The reality? It doesn't even want to boot, it loads up to the "loading bar :apple:" thingamabob then it just falls flat, belly up and shuts down.

[snip]
Update: It was indeed the hard drive, guess it was somehow messing the bus up, when I popped the HDD out (and getting a zap from the PSU and a cut on my finger in the process, yeah, this Mac hates me for some reason) and swapped in the SSD, it booted up.

I'm never opening that thing up, especially since the LVDS cable connector gave me a bit of a scare (the part with the pins that slides into the motherboard got bent slightly), I managed to reconnect it somehow.

At least it's not glued shut like the 21in I had to do a HDD swap on... I'll give it that.
 
What have you done with an early Intel recently?

Shut them down.

It's that time of year again and our unseasonal mild weather ends tomorrow. 105º tomorrow and that'll be our average until August when it goes to 110º.

Four Minis and one MBP in the garage plus an external drive, don't need them running in that heat. The garage does not see direct light, but it does heat up.

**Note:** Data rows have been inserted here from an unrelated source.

-- ==== Sys2Proof/Machine/Sections.lean ====
section
/-! DEFINITION. Chapter 3: the section coordinator: the feeding condition and setting group (R47, R48), the partner
fields written from a telegram or cleared (R43..R46), what this end reports (R49), and the intertrip received (R52). -/
namespace Sys2Proof.Machine

open Sys2Proof

-- ===================================================================== feeding condition (R47, R48)

/-- A partner mode that counts as feeding a section (R47). -/
def feedsSection (m : Option Mode) (bOnReduced : Bool) : Bool :=
  m == some .normal || (m == some .reduced && !bOnReduced)

/-- The section is known to be fed from both ends (R47). -/
def State.fedDouble (s : State) (k : Fin 6) : Bool :=
  match s.partnerOf k with
  | none => false
  | some j =>
    s.link[j].up && feedsSection s.link[j].mode s.cfg.sections[k].bOnReduced && s.sec[k].summary == .closed

/-- Re-evaluates the feeding condition; a change is the change of group that GROUP_CHANGE logs (R47, R48). -/
def State.reevaluate (k : Fin 6) (s : State) : State :=
  if s.fedDouble k = s.sec[k].double then s
  else
    let c := { s.sec[k] with double := s.fedDouble k }
    (s.setSec k c).log .sco (k.val + 1) .groupChange (uword (k.val + 1)) (uword c.active.code) .none

-- ===================================================================== intertrip received (R52)

/-- The parts of intertrip_in as codes: TELEGRAM, TERMINAL. -/
def partTelegram : Nat := 0
def partTerminal : Nat := 1

/-- intertrip_in has changed from clear to set: INTERTRIP_RECEIVED, and the intertrip is handed to the feeder (R52). -/
def State.intertripReceived (k : Fin 6) (part : Nat) (s : State) : State :=
  (s.log .sco (k.val + 1) .intertripReceived (uword (k.val + 1)) (uword part) .none).intertrip k

/-- Hands a rising of intertrip_in against its level before (R52). -/
def State.handIntertrip (k : Fin 6) (before : Bool) (part : Nat) (s : State) : State :=
  if !before ∧ s.sec[k].itIn then s.intertripReceived k part else s

/-- The processed level of IT_IN_k becomes the terminal part (R52). -/
def State.setItTerminal (k : Fin 6) (level : Bool) (s : State) : State :=
  let before := s.sec[k].itIn
  (s.setSec k { s.sec[k] with itTerminal := level }).handIntertrip k before partTerminal

-- ===================================================================== partner fields (R43..R46)

/-- A section with its partner fields cleared (R43, R46). -/
def Section.clearPartner (c : Section) : Section := { c with summary := .unknown, porigin := .none, itTelegram := false }

/-- A section written from the first entry of a telegram that names its partner feeder (R45). -/
def Section.write (c : Section) (feeder : Nat) (es : List Entry) : Section :=
  match es.find? (fun e => e.feeder == feeder) with
  | none => c.clearPartner
  | some e =>
    { c with summary := if e.testing then .testing else e.summary, porigin := e.origin, itTelegram := e.intertrip }

/-- The section names a partner entry, enabled or not. -/
def State.names (s : State) (k : Fin 6) (j : Fin 4) : Bool := s.cfg.sections[k].partner == some j

/-- Hands one section's changes, once the whole telegram has been written: the summary, the intertrip, and the feeding
condition (R52, R55). R55 leaves the order open; this one is the model's choice, and so is that the close of a live line,
which a summary of CLOSED allows, comes as LIVE_LINE after all three (log 46). before is the section as it stood. -/
def State.handSection (k : Fin 6) (before : Section) (s : State) : State :=
  let s := if s.sec[k].summary = before.summary then s else s.summaryChanged k
  (s.handIntertrip k before.itIn partTelegram).reevaluate k

/-- Writes an accepted telegram into the partner entry and its sections (R45). -/
def State.writeTelegram (j : Fin 4) (m : Mode) (groups : Nat) (es : List Entry) (s : State) : State :=
  let before := s.sec
  let s := s.setLink j { s.link[j] with mode := some m, groups := groups }
  let s := feeders6.foldl
    (fun s k => if s.names k j then s.setSec k (s.sec[k].write s.cfg.sections[k].partnerFeeder es) else s) s
  feeders6.foldl (fun s k => if s.names k j then s.handSection k before[k] else s) s

/-- Clears the partner fields of every section that names an entry, and re-evaluates them (R46, R47). -/
def State.clearSections (j : Fin 4) (s : State) : State :=
  let s := feeders6.foldl (fun s k => if s.names k j then s.setSec k s.sec[k].clearPartner else s) s
  feeders6.foldl (fun s k => if s.names k j then s.reevaluate k else s) s

/-- The change of link state to DOWN is handed to the feeders of the sections concerned (R55, R103). -/
def State.handLinkLost (j : Fin 4) (s : State) : State :=
  feeders6.foldl (fun s k => if s.names k j then s.linkLost k else s) s

/-- A replaced SECTION record: the partner fields are cleared, the change of summary handed, and the feeding condition
re-evaluated (R43). -/
def State.sectionReplaced (k : Fin 6) (s : State) : State :=
  let before := s.sec[k]
  (s.setSec k before.clearPartner).handSection k before

-- ===================================================================== what this end reports (R49)

/-- The summary sent of a feeder state (R49). -/
def FState.summary : FState → Summary
  | .closed => .closed
  | .closing => .open
  | .open => .open
  | .opening => .open
  | .deadTime => .open
  | .lineTest => .testing
  | .waitPartner => .waiting
  | .lockedOut => .locked
  | .blocked => .locked

/-- The origin sent of a trip origin (R49). -/
def Origin.sent : Origin → Origin
  | .none => .none
  | .own => .own
  | .intertrip => .intertrip
  | .manual => .manual
  | .channel => .manual
  | .station => .manual

/-- The section entry of feeder k (R49, R95). -/
def State.entryOf (s : State) (k : Fin 6) : Entry :=
  { feeder := k.val + 1, summary := s.feeder[k].state.summary, origin := s.feeder[k].origin.sent,
    intertrip := s.sec[k].itOut, testing := s.feeder[k].state == .lineTest }

/-- The section entries of the STATUS telegram for an entry, in ascending feeder index (R95). -/
def State.entriesFor (s : State) (j : Fin 4) : List Entry := (feeders6.filter (fun k => s.names k j)).map s.entryOf

end Sys2Proof.Machine
end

Magic keyboard and Magic trackpad now inside the house. Don't need batteries swelling/exploding.

End of September and I can reboot all that stuff again.
 
I just booted my new-to-me mid-2010 Mac Pro with a Windows XP disc. Was curious to know if it would work... I expected it to, and it does. I don't think there's any point to actually installing XP on it, though.

(The installer even sees the SSD just fine, but it may help that I had slipstreamed the Intel ICH10 drivers in there for another project.)

I assume, if this thing will boot a Windows XP disc, that I could get it to boot MS-DOS 6.22 somehow and have a big existential moment about the state of the Mac in the Intel era?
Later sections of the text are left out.